# Dataset Generation: SAFE / WARNING / ALERT URLs

Python 3.11.14 compatible

This notebook:
- Extracts phishing URLs (ALERT)
- Extracts benign URLs
- Labels benign URLs as SAFE or WARNING based on missing HTTP security headers
- Generates a final CSV dataset

## Install Dependencies

In [1]:

!pip install requests pandas python-whois




## Imports

In [2]:

import csv
import requests
import pandas as pd
from urllib.parse import urlparse


## Load Phishing URLs (ALERT Class)
Upload a CSV containing phishing URLs

In [5]:
from pathlib import Path
import pandas as pd

print("Notebook cwd:", Path.cwd())

PHISHING_INPUT = Path("phishing_urls.csv")  # exact file in your workspace
if not PHISHING_INPUT.exists():
    raise FileNotFoundError(f"Could not find: {PHISHING_INPUT.resolve()}")

df_phish = pd.read_csv(PHISHING_INPUT)

# Normalize URL column
url_col = next(
    (c for c in df_phish.columns if c.strip().lower() in {"url", "phish_url", "phishing_url"}),
    None
)
if url_col is None:
    raise ValueError(f"No URL column found.
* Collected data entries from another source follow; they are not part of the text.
-- ==== Sys2Proof/Machine/Report.lean ====
section
/-! DEFINITION. The audit log's append, measurement, telemetry counts, task records, the end and the
kill of a kernel with its report and completion entry (01 R43, R44, 04 R128, 05 R146, 21 R399, R400,
22 R415, 23 R419, R426, R428, R430). -/

namespace Sys2Proof.Machine

/-- Little-endian field of `n` bytes. -/
def le (n v : Nat) : List Byte := toBytes n v

/-- A list of bytes cut or filled with zeros to `n`. -/
def padTo (n : Nat) (l : List Byte) : List Byte := (l ++ List.replicate (n - l.length) 0).take n

/-! ### The audit log (23 R426-R430) -/

/-- Entries not acknowledged. -/
def State.unack (s : State) : Nat := s.logNext - s.logAcked

/-- FULL and HOLD of LOGST (R427). -/
def State.logFull (s : State) : Bool := 64512 ≤ s.unack
def State.logHold (s : State) : Bool := 65536 ≤ s.unack

/-- The 128 bytes of an entry (R426). -/
def logEntry (seq gbc type src queue : Nat) (payload : List Byte) : List Byte :=
  le 8 seq ++ le 8 gbc ++ le 2 type ++ le 2 src ++ le 2 queue ++ List.replicate 10 0 ++
    padTo 96 payload

/-- One entry appended and chained; in a full ring it takes the place of the entry 65,536 before it (R426). -/
def State.pushEntry (s : State) (gbc type src queue : Nat) (payload : List Byte) : State :=
  let e := logEntry s.logNext gbc type src queue payload
  { s with
    log := if s.logNext < 65536 then s.log ++ [e] else s.log.set (s.logNext % 65536) e
    logHash := sha384 (mrBytes s.logHash ++ e)
    logNext := s.logNext + 1
    logSinceSeal := s.logSinceSeal + 1 }

/-- A hardware event: under HOLD it is counted; after space is freed a Lost entry comes first
(R430). `src` is a brick, or none for the module. -/
def State.logEvent (s : State) (b : Fin 8) (type queue : Nat) (payload : List Byte) : State :=
  if s.logHold then { s with logLost := s.logLost + 1 }
  else
    let g := (s.brick b).gbc.toNat
    let s1 := if s.logLost = 0 then s
      else { s.pushEntry (s.brick 0).gbc.toNat 0x0044 0xFFFF 0xFFFF (le 8 s.logLost) with logLost := 0 }
    if s1.logHold then { s1 with logLost := 1 } else s1.pushEntry g type b.val queue payload

/-- MR[i] extended by the digest `d`, and the extension logged (R419, R428). -/
def State.extend (s : State) (b : Fin 8) (i : Fin 8) (d : BitVec 384) : State :=
  let s1 := { s with mr := s.mr.set i.val (sha384 (mrBytes (s.mr.get i) ++ mrBytes d)) }
  s1.logEvent b 0x0002 0xFFFF (le 8 i.val ++ mrBytes d)

/-! ### Telemetry (25 R449) -/

/-- A count of a record raised by `n`, at most 2^64 - 1. -/
def bumpTel (l : List TelCount) (id sub idx n : Nat) : List TelCount :=
  match l with
  | [] => [⟨id, sub, idx, min n (2 ^ 64 - 1)⟩]
  | t :: r =>
    if t.id == id && t.sub == sub && t.idx == idx then
      { t with value := min (t.value + n) (2 ^ 64 - 1) } :: r
    else t :: bumpTel r id sub idx n

/-- A count of a record set to `n`. -/
def putTel (l : List TelCount) (id sub idx n : Nat) : List TelCount :=
  ⟨id, sub, idx, n⟩ :: l.filter fun t => !(t.id == id && t.sub == sub && t.idx == idx)

/-- A delta's count joins a set (R450): counts add, the highest reading is the larger, and the GBC and BOOTCNT of the
last machine check are replaced. -/
def mergeOne (l : List (Nat × TelCount)) (b : Nat) (t : TelCount) : List (Nat × TelCount) :=
  match l with
  | [] => [(b, t)]
  | e :: r =>
    if e.1 == b && e.2.id == t.id && e.2.sub == t.sub && e.2.idx == t.idx then
      let v :=
        if t.id = 0x09 && t.idx ≠ 0 then t.value
        else if t.id = 0x07 && t.idx = 32 then max e.2.value t.value
        else min (e.2.value + t.value) (2 ^ 64 - 1)
      (b, { t with value := v }) :: r
    else e :: mergeOne r b t

/-- Bin of a value in a logarithmic histogram (R449). -/
def logBin (v : Nat) : Nat := if v = 0 then 0 else min (Nat.log2 v) 31

/-- A brick's delta raised (R449, R450). -/
def State.tel (s : State) (b : Fin 8) (id sub idx n : Nat) : State :=
  s.setBrick b { s.brick b with telDelta := bumpTel (s.brick b).telDelta id sub idx n }

/-- A freeze that ends is counted in record 0x01: sub-selection 0 token wait, 1 tag, 2 service. -/
def State.telFreeze (s : State) (b : Fin 8) (sub dur : Nat) : State := s.tel b 0x01 sub (logBin dur) 1

/-! ### Slip (01 R28) -/

/-- SLIP with CBC equal to `cbc`, in the cycle of `gbc`. -/
def Context.slipAt (c : Context) (gbc : Word) (cbc : Nat) : Word :=
  wd ((gbc - c.gbcs).toNat / 2 ^ c.frac) - wd cbc + c.slipOffset

/-! ### Task records (21 R400) -/

/-- What a task record says about its end. -/
structure EndInfo where
  kind : TaskEnd
  code : Nat
  cause : Nat
  slot : Nat
  prec : Nat
  taddr : Nat
  tbeat : Nat
  tinfo : Nat
  srw : Nat
  cbc : Nat
  tibeat : Nat
  deriving DecidableEq, Repr

def TaskEnd.code : TaskEnd → Nat
  | .halted => 0 | .killed => 1 | .sibling => 2 | .stall => 3 | .machineCheck => 4

/-- Mask of the tokens in a state. -/
def tokMask (c : Context) (p : Token → Bool) : Nat :=
  (List.finRange 32).foldl (fun a k => if p (c.tok.get k) then a + 2 ^ k.val else a) 0

def Token.isErr : Token → Bool
  | .error _ => true
  | _ => false

def Token.isOut : Token → Bool
  | .outstanding => true
  | _ => false

def Token.cause : Token → Nat
  | .error c => c.toNat
  | _ => 0

/-- SLIP as a task ends, with CBC equal to the beat that it takes or was about to take. A task that has not started has
slipped by nothing (01 R28), and a restored one that has not resumed as when it was saved (R55). -/
def Context.endSlip (c : Context) (gbc : Word) (kind : TaskEnd) : Word :=
  match c.run with
  | .armed _ => 0
  | .restored => (c.restoring.getD (0, none)).1
  | _ => c.slipAt gbc (if kind ≠ .halted && c.beatThisCycle then c.cbc - 1 else c.cbc)

/-- Bytes 64 to 103 of a task record: the tokens with errors, those outstanding at the kill, and the causes. -/
def Context.tokenBytes (c : Context) : List Byte :=
  le 4 (c.unconsumed.toNat ||| tokMask c Token.isErr) ++ le 4 c.outAtKill.toNat ++
    (List.finRange 32).map fun k => by8 (c.tok.get k).cause

/-- The 384-byte record of a task, as 21 R400 lays it out. TIBEAT, which 05 R146 lists among the contents of the report,
has no field there: it stands beside the record (`Kernel.tibeats`, DEDUCED, assumption 20). -/
def taskRecord (s : State) (b : Fin 8) (q : Fin 4) (c : Context) (e : EndInfo) : List Byte :=
  let slip := (c.endSlip (s.brick b).gbc e.kind).toNat
  padTo 384 <|
    le 2 c.coord ++ le 2 b.val ++ le 1 q.val ++ le 1 e.kind.code ++
    le 1 e.code ++ le 1 e.cause ++ le 1 e.slot ++ le 1 e.prec ++ le 1 (if c.wcol then 1 else 0) ++
    [0] ++ le 4 c.discarded ++
    le 8 e.taddr ++ le 8 e.tbeat ++ le 8 e.tinfo ++ le 8 e.srw ++ le 8 slip ++ le 8 e.cbc ++
    c.tokenBytes ++ le 2 c.scst.toNat ++ le 2 c.crossed.toNat ++ le 4 0 ++
    ((List.finRange 16).flatMap fun k => le 8 (c.count.get k).toNat) ++
    ((List.finRange 16).flatMap fun k => le 4 (c.amax.get k).toNat)

/-! ### Seats and quarters (01 R39, 22 R415) -/

/-- Entry `e` of a brick's seat table: the owning seat (21 R396). -/
def entryOwner (tab : BitVec 256) (e : Nat) : Option Nat :=
  let x := nbits tab.toNat (4 * e) 4
  if nbit x 3 then some (x % 4) else none

/-- The entries that a seat owns, as a list of indices. -/
def ownedEntries (tab : BitVec 256) (q : Nat) : List Nat :=
  (List.range 64).filter fun e => entryOwner tab e == some q

/-- Whether the seat owns the brick's present cycle. -/
def Brick.owns (x : Brick) (q : Fin 4) : Bool :=
  entryOwner x.seattab (x.bcyc.toNat % 64) == some q.val

/-- The quarters of a share (assumption 14): offset `a` of fraction 2^-s. -/
def quartersAt (fr a : Nat) : List Nat :=
  match fr with
  | 0 => [0, 1, 2, 3]
  | 1 => if a % 2 = 0 then [0, 1] else [2, 3]
  | _ => match a % 4 with
    | 0 => [0]
    | 1 => [2]
    | 2 => [1]
    | _ => [3]

/-- The quarters of a seat in its brick's table in force. -/
def Brick.quartersOf (x : Brick) (q : Fin 4) (fr : Nat) : List Nat :=
  match ownedEntries x.seattab q.val with
  | [] => []
  | a :: _ => quartersAt fr a

/-- The quarters that a seat's context uses become dirty: those that it was armed or restored in, whatever table is in
force now (R415). -/
def State.dirty (s : State) (b : Fin 8) (q : Fin 4) : State :=
  s.setBrick b { s.brick b with
    quarters := (s.seat b q).share.foldl (fun v i => v.setIfInBounds i .dirty) (s.brick b).quarters }

/-! ### End of a task -/

/-- Whether every access of an operation has been performed (04 R121, R128): its spans at their
homes, its granules in scratchpad, or its delivery at the partner. -/
def Op.spans (o : Op) : Nat :=
  let w := o.c.toNat
  match o.kind with
  | .cpld | .cpst | .cpfill => nbits w 0 24 / 64
  | .cpga | .cpsc => nbits w 0 12 * nbits w 12 6
  | .cpsq => 4
  | .cpat => 1
  | .xsend | .xcc | .xat => nbits o.a.toNat 32 24 / 64
  | .fence | .xbar => 0

/-- Source, destination and length of an exchange. -/
def Op.src (o : Op) : Nat := nbits o.a.toNat 0 27
def Op.dest (o : Op) : Nat := nbits o.b.toNat 0 27
def Op.len (o : Op) : Nat := nbits o.a.toNat 32 24

/-- Whether a copy lands granules in scratchpad (13 R299). -/
def Op.lands (o : Op) : Bool :=
  match o.kind with
  | .cpld | .cpga => true
  | .cpat => nbit o.c.toNat 8
  | _ => false
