-- ==== Sys2Proof/Machine/Adjoint.lean ====
section
/-! DEFINITION. Differentiable regions, the mode and tape marks (12 R273-R279, 02 R79). -/

namespace Sys2Proof.Machine

/-- Fields of a region declaration that obey R273 and R274, inside a share. -/
def regionShape (a : BitVec 128) (share : Nat) : Bool :=
  nbits a.toNat 27 5 == 0 && nbits a.toNat 59 5 == 0 && !nbit a.toNat 91 && nbits a.toNat 98 30 == 0 &&
    agPbase a % 32 == 0 && agLen a % 32 == 0 && agLen a != 0 && agAbase a % 32 == 0 &&
    (agPfmt a == 7 || (agPfmt a == 8 && agAfmt a)) &&
    agPbase a + agLen a ≤ share && agAbase a + agAlen a ≤ share

/-- Whether a region's spans keep clear of one another, of the other enabled regions, of the landing tiles
and of the tape window (R275). -/
def Context.regionClear (c : Context) (n : Nat) (a : BitVec 128) : Bool :=
  let hits (b m : Nat) : Bool :=
    overlaps (agPbase a) (agLen a) b m || overlaps (agAbase a) (agAlen a) b m
  !overlaps (agPbase a) (agLen a) (agAbase a) (agAlen a) &&
    !c.tiles.any (fun t => hits t 4096) &&
    !hits c.tapeb.toNat (c.tapel.toNat - c.tapeb.toNat) &&
    (List.range 16).all fun k =>
      let r := c.ag.getD k 0
      k == n || !agEn r || !(hits (agPbase r) (agLen r) || hits (agAbase r) (agAlen r))

/-- A region with EN set. -/
def agEnable (a : BitVec 128) : BitVec 128 := a ||| (1 : BitVec 128) <<< 97

/-- A region with EN clear. -/
def agDisable (a : BitVec 128) : BitVec 128 := a &&& ~~~((1 : BitVec 128) <<< 97)

/-- `dreg` (R275, R286). -/
def execDreg (g : Fin 16) (d : Fin 16) (a : Fin 32) (s : State) : Host.Outcome State Fault Refusal :=
  slotOut s (guarded g fun c v k =>
    let x := v.xr a
    if 1 < x.toNat then .trap 0x04 0 x
    else if c.dmode != .off then .trap 0x0C 3 (wd d.val)
    else if x = 0 then .act ((c.sched k c.cbc (.setRegion d (agDisable (c.ag.get d)))).hold k)
    else match c.regions.getD d.val none with
      | none => .trap 0x0C 4 (wd d.val)
      | some r =>
        if regionShape r c.spadShare && c.regionClear d.val r then
          .act ((c.sched k c.cbc (.setRegion d (agEnable r))).hold k)
        else .trap 0x0C 4 (wd d.val))

/-- Spans that an effect still writes in scratchpad, the tape's own records apart (02 R79). -/
def Eff.writes : Eff → List (Nat × Nat)
  | .store bytes _ => bytes.map fun b => (b.1, 1)
  | .revStore elems bytes _ _ =>
    (elems.map fun e => (e.elem.addr, e.elem.width)) ++
      (elems.filterMap fun e => if e.whole then some (e.elem.cell, if e.elem.abf16 then 2 else 4) else none) ++
      bytes.map fun b => (b.1, 1)
  | .accum l => l.map fun a => (a.cell, if a.abf16 then 2 else 4)
  | .atom m la ty _ _ _ => (laneList m la (atomBytes ty)).map fun p => (p.2, atomBytes ty)
  | _ => []

/-- Spans that a command still writes in scratchpad. -/
def Cmd.writes (m : Cmd) : List (Nat × Nat) :=
  match m.kind with
  | .acvt => (strm m.p).destSpans
  | .ltspill => (strm m.p).spans
  | _ => []

/-- The span of scratchpad that a copy operation writes (13 R296-R300): address and length. -/
def Op.landing (o : Op) : Nat × Nat :=
  match o.kind with
  | .cpld => (o.b.toNat, nbits o.c.toNat 0 24)
  | .cpga => (o.b.toNat, 64 * nbits o.c.toNat 12 6 * nbits o.c.toNat 0 12)
  | .cpat => (o.b.toNat, if nbit o.c.toNat 8 then 64 else 0)
  | _ => (0, 0)

/-- Every span of the scratchpad that a write of the context, still to be applied, reaches (02 R79). -/
def Context.pendingWrites (c : Context) : List (Nat × Nat) :=
  (c.timed.flatMap fun t => t.eff.writes) ++
    ((c.cmds.filter fun m => c.cbc ≤ m.complete).flatMap Cmd.writes) ++ c.ops.map Op.landing

/-- The lowest address of [lo, hi) that lies in a span. -/
def lowestIn (lo hi : Nat) (l : List (Nat × Nat)) : Option Nat :=
  (l.filterMap fun p =>
    if overlaps p.1 p.2 lo (hi - lo) then some (max p.1 lo) else none).min?

/-- The spans of landing tiles and enabled regions. -/
def Context.declared (c : Context) : List (Nat × Nat) :=
  (c.tiles.map fun t => (t, 4096)) ++
    (List.range 16).flatMap fun k =>
      let r := c.ag.getD k 0
      if agEn r then [(agPbase r, agLen r), (agAbase r, agAlen r)] else []

/-- The checks of a change to forward-taped or reverse, in order: the TINFO of the first that fails
(02 R79, R276). A write that issues in the very bundle of the change is neither counted yet nor refused, and lands
(DEDUCED, assumption 21). -/
def Context.windowFault (c : Context) : Option Nat :=
  let lo := c.tapeb.toNat
  let hi := c.tapel.toNat
  let cur := c.tapec.toNat
  if hi ≤ lo then some lo
  else if cur < lo || hi < cur then some cur
  else if c.spadShare < hi then some hi
  else match lowestIn lo hi c.declared with
    | some a => some a
    | none =>
      match lowestIn lo hi c.pendingWrites with
      | some a => some a
      | none => if cur % 8 ≠ 0 then some cur else none

/-- `dmode` (R276). -/
def execDmode (g : Fin 16) (m : Mode) (s : State) : Host.Outcome State Fault Refusal :=
  slotOut s (guarded g fun c _ k =>
    match (if m == .off then none else c.windowFault) with
    | some a => .trap 0x0C 1 (wd a)
    | none => .act ((c.sched k c.cbc (.setMode m)).hold k))

/-- `tmark` (R279). -/
def execTmark (g : Fin 16) (imm : BitVec 16) (s : State) : Host.Outcome State Fault Refusal :=
  slotOut s (guarded g fun c _ k =>
    match c.dmode with
    | .off => .act c
    | .fwd =>
      if (c.tapel.toNat : Int) < c.projected + 8 then .trap 0x20 0 (c.tapec.zeroExtend 64)
      else .act ((c.sched k (c.cbc + 2) (.markPush imm)).enter k (c.cbc + 2))
    | .rev =>
      if c.projected - 8 < c.tapeb.toNat then .trap 0x21 0 (c.tapec.zeroExtend 64)
      else .act ((c.sched k (c.cbc + 2) (.markPop imm)).enter k (c.cbc + 2)))

end Sys2Proof.Machine
end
Columns: {list(df_phish.columns)}")

phish_urls = df_phish[url_col].dropna().head(300).tolist()
print(f"Loaded {len(phish_urls)} phishing URLs from {PHISHING_INPUT}")


Notebook cwd: c:\Project_Research\bearl1
Loaded 300 phishing URLs from phishing_urls.csv


## Load Benign URLs (SAFE / WARNING Class)
Use Tranco / Alexa / manual list

In [8]:
import pandas as pd

# 300 benign URLs (expandable)
base_domains = [
    "https://www.google.com", "https://www.microsoft.com", "https://www.apple.com",
    "https://www.amazon.com", "https://www.wikipedia.org", "https://www.github.com",
    "https://www.stackoverflow.com", "https://www.nytimes.com", "https://www.bbc.com",
    "https://www.cnn.com", "https://www.reddit.com", "https://www.linkedin.com",
    "https://www.yahoo.com", "https://www.weather.com", "https://www.imdb.com",
    "https://www.netflix.com", "https://www.paypal.com", "https://www.adobe.com",
    "https://www.dropbox.com", "https://www.zoom.us", "https://www.salesforce.com",
    "https://www.walmart.com", "https://www.target.com", "https://www.costco.com",
    "https://www.irs.gov", "https://www.usa.gov", "https://www.nih.gov",
    "https://www.nasa.gov", "https://www.cdc.gov", "https://www.un.org"
]

paths = ["", "/about", "/contact", "/help", "/support", "/privacy", "/terms", "/login", "/products", "/services"]
safe_urls = [d + p for d in base_domains for p in paths][:300]

df_safe = pd.DataFrame({"url": safe_urls})
df_safe.to_csv("safe_urls.csv", index=False)

print(f"Created safe_urls.csv with {len(df_safe)} URLs")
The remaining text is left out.